The Alarm_Reset input is an active LOW input that will reset
the input bad flag(s). Note that the Alarm_Reset is one
shotted, thus if upon clearing the input bad flags the inputs
are still bad the flags will be reset without the Alarm_Reset
pin being negated.
If both of the input signals go bad simultaneously the
MPC993 PLL will lose lock and the VCO will drift to an
indeterminate frequency. Once the MPC993 switches from a
bad clock it will continue to use the new clock until the
Alarm_Reset pin is asserted. The device will not switch back
to a “repaired” bad input clock until the Alarm_Reset is
asserted. Asserting the Alarm_Reset pin forces the
Clk_Selected output to match the Sel_Clk input. Users
identify their primary clock via the Sel_Clk input. If not faulty
the MPC993 will always lock to this clock source in the
normal mode of operation. The only time clock Clk_Selected
does not equal Sel_Clk is when the device is in automatic
switch mode and the primary clock source failed. In this
condition the MPC993 will have switched to the secondary
clock and Clk_Selected will be in the opposite state as
Sel_Clk. Note that when in manual override (Man_Override
input is asserted) Clk_Selected will always equal Sel_Clk
regardless of the condition of the input bad flags.
Whenever the CLK_SELECTED is changed, manually or
automatically, the phase detector is suspended. On the next
falling edge of the selected CLK the phase detector is
restored and the PLL will slew to align the next rising CLK
and Ext_FB edges. Upon detection and switch from a “bad”
input to a “good” one, the internal PLL of the MPC993 will
ensure a smooth phase transition from the original to the new
reference clock source. The magnitudes of the disturbances
seen in the output clocks are detailed in the AC tables of this
data sheet. The two datasheet specifications are the
maximum phase error deviation and the rate of change of the
output periods during a reference clock switch. The
maximum phase error deviation describes the change in the
input/output phase difference caused by a switch between
two out–of–phase references. The period rate of change
describes the behavior of the output signals from the
MPC993 as it reacquires phase–lock to the new reference
source. The MPC993 will be guaranteed to take the “shortest
path” to regain phase lock. That is for a phase difference of
–300ps, the output phase will slew 300ps to align to the new
phase as opposed to travelling one clock period minus 300ps
in the other direction. This guarantee will ensure edge parity
in a clocking scheme in which multiple MPC993’s are
synchronized in a clock tree and a subset of the devices
under go a dynamic switch. Note if the phase of the two input
clock sources differs by more than
π
the direction of phase
lock cannot be guaranteed.
To calculate the overall uncertainty between any clocks
from multiple MPC993’s the following procedure should be
followed.
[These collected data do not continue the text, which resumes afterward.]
-- ==== Sys2Proof/Machine/Sequencer.lean ====
section
/-! DEFINITION. The core's step (10_state.md R31) and the total order of steps (20_memory.md R86). -/

namespace Sys2Proof.Machine

/-- The command a word decodes to, none for an illegal word (30_encoding.md R108). -/
def decoded (w : Word) : Option Instr :=
  match decode w with
  | .ok i => some i
  | .error _ => none

/-- STATUS.PHASE after a CMD write of w: the first phase of its command, EXEC for an illegal word (R24, R27). -/
def firstPhase (w : Word) : Phase :=
  match decoded w with
  | some i => (phasesOf i).headD .exec
  | none => .exec

/-- The command in CMDWORD run to its completion; an illegal word raises ILLEGAL_CMD and nothing else (R108, R110). -/
def runCommand (s : State) : Out :=
  match decode s.cmdword with
  | .ok i => exec i s
  | .error _ => .next (complete (.raised (.illegalCmd s.cmdword) s))

/-- The core's one step, enabled when BUSY = 1 and reset is released: INIT after reset, else the command in CMDWORD
(R31, 70_reset_and_hazards.md R281). Where it is not enabled nothing changes (60_exceptions.md R265; log 10). -/
def coreStep (s : State) : Out :=
  if s.env.rst then .next s
  else if !s.status.busy then .next s
  else if s.status.phase = .init then .next s.initialise
  else runCommand s

/-- One host transaction, with the running command's decoding for STATUS.PHASE. -/
def hostStep (t : Txn) (s : State) : State := s.transact (decoded s.cmdword) firstPhase t

/-- One event of the total order (log 1). -/
def runEvent (e : Event) (s : State) : Out :=
  match e with
  | .host t => .next (hostStep t s)
  | .core => coreStep s
  | .resetAssert => .next s.assertReset
  | .resetRelease => .next s.releaseReset

/-- The rest of the events. -/
def State.withEvents (s : State) (es : List Event) : State := { s with env := { s.env with events := es } }

/-- The next step of the total order: the oldest event, or the core's turn where none stands (log 1, log 10). -/
def nextStep (s : State) : Out :=
  match s.env.events with
  | [] => coreStep s
  | e :: es => runEvent e (s.withEvents es)

/-- The state a CMD write of w would leave, whatever ran before: w latched, the core busy with it, reset released, and
the core's turn next (log 11). -/
def State.latchCommand (s : State) (w : Word) : State :=
  let t := s.startCommand w (firstPhase w)
  { t with env := { t.env with rst := false, events := .core :: t.env.events } }

end Sys2Proof.Machine
end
Assuming that the reference clocks to the multiple
MPC993’s are exactly in phase, the total uncertainty will be the
combination of the static phase offset uncertainty between the
reference and feedback clocks, plus the uncertainty between
the feedback clock and the other clock outputs, plus the jitter
between the reference clock and feedback clock inputs to the
PLL. Any uncertainty in the phase of the reference clocks
between the different MPC993’s will add directly to this
calculated uncertainty.
During a dynamic switch the part to part skew between two
devices may be increased for a short period of time. In the
condition that only a subset of a number of parallel MPC993’s
under go a dynamic switch an additional component will need
to be added to the part to part skew of the device during this
transient event. If the two reference clocks are 400ps out of
phase a dynamic switch of an MPC993 will lead to an
instantaneous change of the input phase by 400ps without a
corresponding change in the output phase due to the limited
bandwidth of the PLL. As a result the delay through a device
under going the above described switch will change by 400ps
until the PLL has an opportunity to slew to its new phase. This
transient timing issue should be considered when analyzing
the overall skew budget of a system.
The MPC993 inputs are not designed for “hot insertion”
applications when the device is used in a PECL environment.
In an ECL environment the reference clock inputs to the
device are hot insertion compatible. However in a PECL
environment a powered down receiver will present a low
impedance connection to ground to a powered up driver. To
make the MPC993 hot insertion compatible in a PECL
environment series resistance needs to be added in front of
the input reference clock pins to limit the current in the above
mentioned case. For a 3.3V PECL environment a 100
series resistor will be sufficient to limit the current to
acceptable levels for both the driver and the receiver. A 100
series resistor on the reference clock inputs will have minimal
impact on the rise and fall times of the input signals.
Acquiring Frequency Lock
1. While the MPC993 is receiving a valid CLK signal, assert
Manual Override (Man_Override = HIGH).
2. The PLL will phase and frequency lock within the
specified lock time.
3. Apply a HIGH to LOW transition to Alarm_Reset to reset
Input Bad flags.
4. De–assert Man_Override and de–assert Alarm_Reset in
any order to enable automatic switch mode.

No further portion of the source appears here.